| Work to complete |
Your answer should be the lines below from the one holding "command port. -/" through the one holding "counter : W64 := 0#64", copied exactly and with nothing else.

| Information supplied |
************

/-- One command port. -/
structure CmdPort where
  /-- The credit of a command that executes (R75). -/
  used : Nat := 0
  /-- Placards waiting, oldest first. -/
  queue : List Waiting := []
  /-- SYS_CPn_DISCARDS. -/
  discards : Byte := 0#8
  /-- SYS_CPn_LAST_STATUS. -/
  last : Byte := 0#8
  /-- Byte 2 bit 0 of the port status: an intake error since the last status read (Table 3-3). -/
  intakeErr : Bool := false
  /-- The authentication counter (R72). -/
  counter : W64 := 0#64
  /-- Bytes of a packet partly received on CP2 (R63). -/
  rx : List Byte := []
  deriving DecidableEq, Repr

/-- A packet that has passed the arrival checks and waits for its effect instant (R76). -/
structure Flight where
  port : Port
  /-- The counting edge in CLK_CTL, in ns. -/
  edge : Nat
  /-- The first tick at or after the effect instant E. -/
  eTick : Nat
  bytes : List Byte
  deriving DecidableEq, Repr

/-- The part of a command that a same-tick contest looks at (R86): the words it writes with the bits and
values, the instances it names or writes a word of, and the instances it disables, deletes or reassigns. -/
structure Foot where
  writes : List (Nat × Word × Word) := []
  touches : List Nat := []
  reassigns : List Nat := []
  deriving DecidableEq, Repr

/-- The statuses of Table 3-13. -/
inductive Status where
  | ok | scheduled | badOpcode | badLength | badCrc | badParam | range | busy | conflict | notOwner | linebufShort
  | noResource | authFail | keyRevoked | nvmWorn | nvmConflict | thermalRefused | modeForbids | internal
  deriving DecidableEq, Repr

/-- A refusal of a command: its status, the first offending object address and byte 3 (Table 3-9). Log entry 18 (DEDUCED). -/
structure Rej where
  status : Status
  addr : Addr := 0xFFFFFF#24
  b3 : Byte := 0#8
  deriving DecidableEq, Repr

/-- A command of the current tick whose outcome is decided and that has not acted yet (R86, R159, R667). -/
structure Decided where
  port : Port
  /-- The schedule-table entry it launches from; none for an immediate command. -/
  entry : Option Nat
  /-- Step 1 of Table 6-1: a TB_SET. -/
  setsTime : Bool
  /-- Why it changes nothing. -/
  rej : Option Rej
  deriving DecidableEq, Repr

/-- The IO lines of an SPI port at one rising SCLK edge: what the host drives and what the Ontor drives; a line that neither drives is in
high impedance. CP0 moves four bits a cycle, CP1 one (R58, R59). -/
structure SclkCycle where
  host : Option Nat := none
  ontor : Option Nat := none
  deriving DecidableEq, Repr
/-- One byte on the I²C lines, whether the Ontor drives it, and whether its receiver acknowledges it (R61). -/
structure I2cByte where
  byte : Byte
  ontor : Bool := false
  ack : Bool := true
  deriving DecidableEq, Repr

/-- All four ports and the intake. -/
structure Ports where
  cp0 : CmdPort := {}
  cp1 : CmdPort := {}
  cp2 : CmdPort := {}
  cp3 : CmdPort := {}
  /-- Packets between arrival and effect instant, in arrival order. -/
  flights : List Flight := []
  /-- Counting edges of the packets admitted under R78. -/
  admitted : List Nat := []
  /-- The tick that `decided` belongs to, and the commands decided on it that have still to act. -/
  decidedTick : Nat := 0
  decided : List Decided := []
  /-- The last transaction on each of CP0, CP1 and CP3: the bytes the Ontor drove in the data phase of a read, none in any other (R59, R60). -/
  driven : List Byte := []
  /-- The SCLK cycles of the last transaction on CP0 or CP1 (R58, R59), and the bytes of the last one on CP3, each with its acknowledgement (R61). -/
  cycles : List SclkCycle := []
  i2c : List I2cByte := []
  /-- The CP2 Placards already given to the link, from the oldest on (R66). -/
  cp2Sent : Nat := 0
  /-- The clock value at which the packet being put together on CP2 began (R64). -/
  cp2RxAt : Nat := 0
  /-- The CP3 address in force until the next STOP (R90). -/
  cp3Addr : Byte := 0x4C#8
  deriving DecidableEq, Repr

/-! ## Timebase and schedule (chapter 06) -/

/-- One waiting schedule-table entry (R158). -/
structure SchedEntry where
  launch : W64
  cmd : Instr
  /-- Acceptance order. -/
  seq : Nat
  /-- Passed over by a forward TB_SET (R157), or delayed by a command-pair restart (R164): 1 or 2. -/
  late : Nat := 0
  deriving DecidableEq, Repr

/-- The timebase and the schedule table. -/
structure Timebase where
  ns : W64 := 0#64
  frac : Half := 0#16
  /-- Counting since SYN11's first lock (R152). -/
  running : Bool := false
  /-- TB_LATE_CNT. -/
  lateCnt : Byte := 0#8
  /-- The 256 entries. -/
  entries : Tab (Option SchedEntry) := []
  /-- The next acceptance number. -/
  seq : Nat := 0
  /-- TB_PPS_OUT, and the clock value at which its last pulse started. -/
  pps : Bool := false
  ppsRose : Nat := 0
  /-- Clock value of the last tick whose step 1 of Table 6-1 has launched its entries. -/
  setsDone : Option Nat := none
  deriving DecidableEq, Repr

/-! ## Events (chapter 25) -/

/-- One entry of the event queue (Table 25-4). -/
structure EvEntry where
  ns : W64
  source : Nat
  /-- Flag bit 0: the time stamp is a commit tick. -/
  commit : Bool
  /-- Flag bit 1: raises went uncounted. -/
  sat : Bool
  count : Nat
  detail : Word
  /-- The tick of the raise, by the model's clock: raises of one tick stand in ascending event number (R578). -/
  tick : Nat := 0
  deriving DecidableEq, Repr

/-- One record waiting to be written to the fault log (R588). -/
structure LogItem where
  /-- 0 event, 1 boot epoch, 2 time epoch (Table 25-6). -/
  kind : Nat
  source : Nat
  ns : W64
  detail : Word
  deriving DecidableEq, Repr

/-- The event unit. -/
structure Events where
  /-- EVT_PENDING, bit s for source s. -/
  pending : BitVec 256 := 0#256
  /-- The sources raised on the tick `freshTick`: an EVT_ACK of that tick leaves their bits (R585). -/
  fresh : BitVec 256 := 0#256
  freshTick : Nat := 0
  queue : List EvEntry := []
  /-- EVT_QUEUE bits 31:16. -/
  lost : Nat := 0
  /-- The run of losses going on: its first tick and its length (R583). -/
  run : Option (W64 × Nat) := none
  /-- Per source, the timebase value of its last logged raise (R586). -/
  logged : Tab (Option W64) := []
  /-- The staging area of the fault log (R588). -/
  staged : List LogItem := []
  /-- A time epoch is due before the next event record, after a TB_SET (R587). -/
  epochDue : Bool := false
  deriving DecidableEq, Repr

************

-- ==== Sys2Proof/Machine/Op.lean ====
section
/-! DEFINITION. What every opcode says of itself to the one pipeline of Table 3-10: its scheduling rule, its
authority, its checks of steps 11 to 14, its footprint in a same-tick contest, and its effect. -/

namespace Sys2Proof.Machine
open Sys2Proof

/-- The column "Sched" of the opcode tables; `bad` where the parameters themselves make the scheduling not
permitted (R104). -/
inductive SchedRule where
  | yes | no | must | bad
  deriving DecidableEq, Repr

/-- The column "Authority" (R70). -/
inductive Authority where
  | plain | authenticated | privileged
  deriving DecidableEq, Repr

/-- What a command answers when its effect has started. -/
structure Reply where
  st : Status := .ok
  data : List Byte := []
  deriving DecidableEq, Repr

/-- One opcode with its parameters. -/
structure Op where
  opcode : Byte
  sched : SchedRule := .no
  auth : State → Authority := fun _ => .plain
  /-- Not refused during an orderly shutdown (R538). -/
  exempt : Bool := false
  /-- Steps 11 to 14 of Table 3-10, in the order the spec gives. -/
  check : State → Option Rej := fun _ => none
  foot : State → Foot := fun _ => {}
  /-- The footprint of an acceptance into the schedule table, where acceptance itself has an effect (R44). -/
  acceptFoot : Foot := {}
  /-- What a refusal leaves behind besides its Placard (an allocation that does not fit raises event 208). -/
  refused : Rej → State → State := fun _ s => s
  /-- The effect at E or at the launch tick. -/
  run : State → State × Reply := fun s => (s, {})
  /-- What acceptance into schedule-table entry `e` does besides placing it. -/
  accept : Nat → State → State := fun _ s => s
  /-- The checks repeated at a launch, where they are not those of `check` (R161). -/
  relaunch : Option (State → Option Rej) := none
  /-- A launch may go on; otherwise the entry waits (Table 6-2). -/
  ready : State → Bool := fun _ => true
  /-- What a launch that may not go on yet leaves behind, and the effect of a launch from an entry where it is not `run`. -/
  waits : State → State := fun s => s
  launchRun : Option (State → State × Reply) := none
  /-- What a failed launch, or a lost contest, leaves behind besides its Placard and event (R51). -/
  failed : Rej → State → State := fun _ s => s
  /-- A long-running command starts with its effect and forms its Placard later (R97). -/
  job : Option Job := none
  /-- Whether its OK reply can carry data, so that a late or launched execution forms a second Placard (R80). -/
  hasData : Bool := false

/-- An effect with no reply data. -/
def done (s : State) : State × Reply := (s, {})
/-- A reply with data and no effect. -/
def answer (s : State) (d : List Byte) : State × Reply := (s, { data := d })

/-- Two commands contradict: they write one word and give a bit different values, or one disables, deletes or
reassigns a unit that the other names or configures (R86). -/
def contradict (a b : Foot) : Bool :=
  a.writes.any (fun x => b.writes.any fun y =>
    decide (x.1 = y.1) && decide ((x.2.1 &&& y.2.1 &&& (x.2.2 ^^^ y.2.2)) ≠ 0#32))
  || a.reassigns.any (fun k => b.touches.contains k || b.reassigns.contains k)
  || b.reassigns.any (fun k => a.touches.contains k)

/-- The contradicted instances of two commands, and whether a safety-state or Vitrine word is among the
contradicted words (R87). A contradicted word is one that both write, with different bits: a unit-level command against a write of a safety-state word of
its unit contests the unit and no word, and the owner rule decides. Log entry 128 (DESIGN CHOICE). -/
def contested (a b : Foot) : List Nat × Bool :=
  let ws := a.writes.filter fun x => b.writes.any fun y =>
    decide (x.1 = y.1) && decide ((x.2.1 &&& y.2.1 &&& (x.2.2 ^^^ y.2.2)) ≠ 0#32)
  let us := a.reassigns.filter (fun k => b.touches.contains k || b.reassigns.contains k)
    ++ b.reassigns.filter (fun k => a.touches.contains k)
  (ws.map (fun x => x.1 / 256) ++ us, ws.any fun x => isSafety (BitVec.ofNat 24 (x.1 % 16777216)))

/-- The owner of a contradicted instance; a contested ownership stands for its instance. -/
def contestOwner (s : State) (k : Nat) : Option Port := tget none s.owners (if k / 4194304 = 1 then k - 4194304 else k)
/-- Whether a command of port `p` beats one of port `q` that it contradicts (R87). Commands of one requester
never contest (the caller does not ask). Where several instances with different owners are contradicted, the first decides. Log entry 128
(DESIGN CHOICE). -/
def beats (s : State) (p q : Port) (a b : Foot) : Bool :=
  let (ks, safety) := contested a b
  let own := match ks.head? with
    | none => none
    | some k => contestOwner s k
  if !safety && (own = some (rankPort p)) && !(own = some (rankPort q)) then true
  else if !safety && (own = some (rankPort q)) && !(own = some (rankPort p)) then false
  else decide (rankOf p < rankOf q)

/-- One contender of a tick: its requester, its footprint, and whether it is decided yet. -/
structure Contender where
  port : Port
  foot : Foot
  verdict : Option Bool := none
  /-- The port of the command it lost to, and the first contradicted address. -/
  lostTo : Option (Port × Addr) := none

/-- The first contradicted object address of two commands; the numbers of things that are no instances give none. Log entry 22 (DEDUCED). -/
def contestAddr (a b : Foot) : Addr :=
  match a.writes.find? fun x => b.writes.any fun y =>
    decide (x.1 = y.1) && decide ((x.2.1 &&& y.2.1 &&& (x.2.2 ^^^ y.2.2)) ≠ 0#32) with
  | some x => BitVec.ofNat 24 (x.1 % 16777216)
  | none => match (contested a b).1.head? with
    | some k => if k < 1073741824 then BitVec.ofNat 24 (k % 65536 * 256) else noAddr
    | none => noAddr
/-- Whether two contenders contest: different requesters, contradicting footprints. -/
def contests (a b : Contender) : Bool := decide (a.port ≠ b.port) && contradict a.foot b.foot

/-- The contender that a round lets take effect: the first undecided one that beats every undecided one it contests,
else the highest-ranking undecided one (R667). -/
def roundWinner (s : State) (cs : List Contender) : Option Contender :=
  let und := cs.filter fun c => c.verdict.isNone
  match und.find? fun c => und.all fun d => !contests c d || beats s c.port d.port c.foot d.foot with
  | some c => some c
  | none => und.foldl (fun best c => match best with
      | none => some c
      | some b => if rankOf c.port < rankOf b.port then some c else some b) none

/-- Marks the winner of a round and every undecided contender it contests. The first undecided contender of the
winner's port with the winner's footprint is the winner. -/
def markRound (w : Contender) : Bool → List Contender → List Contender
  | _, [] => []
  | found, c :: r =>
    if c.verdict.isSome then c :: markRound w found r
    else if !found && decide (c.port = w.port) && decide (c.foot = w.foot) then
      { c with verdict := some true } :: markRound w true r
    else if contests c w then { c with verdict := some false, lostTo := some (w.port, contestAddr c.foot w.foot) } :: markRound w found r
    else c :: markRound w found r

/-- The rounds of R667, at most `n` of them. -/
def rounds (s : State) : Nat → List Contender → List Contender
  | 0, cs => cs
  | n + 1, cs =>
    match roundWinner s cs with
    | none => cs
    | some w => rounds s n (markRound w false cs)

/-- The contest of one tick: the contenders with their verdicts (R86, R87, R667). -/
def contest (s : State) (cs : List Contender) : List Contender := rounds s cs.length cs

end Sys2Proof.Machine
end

************

| Result below |
/-- One command port. -/
structure CmdPort where
  /-- The credit of a command that executes (R75). -/
  used : Nat := 0
  /-- Placards waiting, oldest first. -/
  queue : List Waiting := []
  /-- SYS_CPn_DISCARDS. -/
  discards : Byte := 0#8
  /-- SYS_CPn_LAST_STATUS. -/
  last : Byte := 0#8
  /-- Byte 2 bit 0 of the port status: an intake error since the last status read (Table 3-3). -/
  intakeErr : Bool := false
  /-- The authentication counter (R72). -/
  counter : W64 := 0#64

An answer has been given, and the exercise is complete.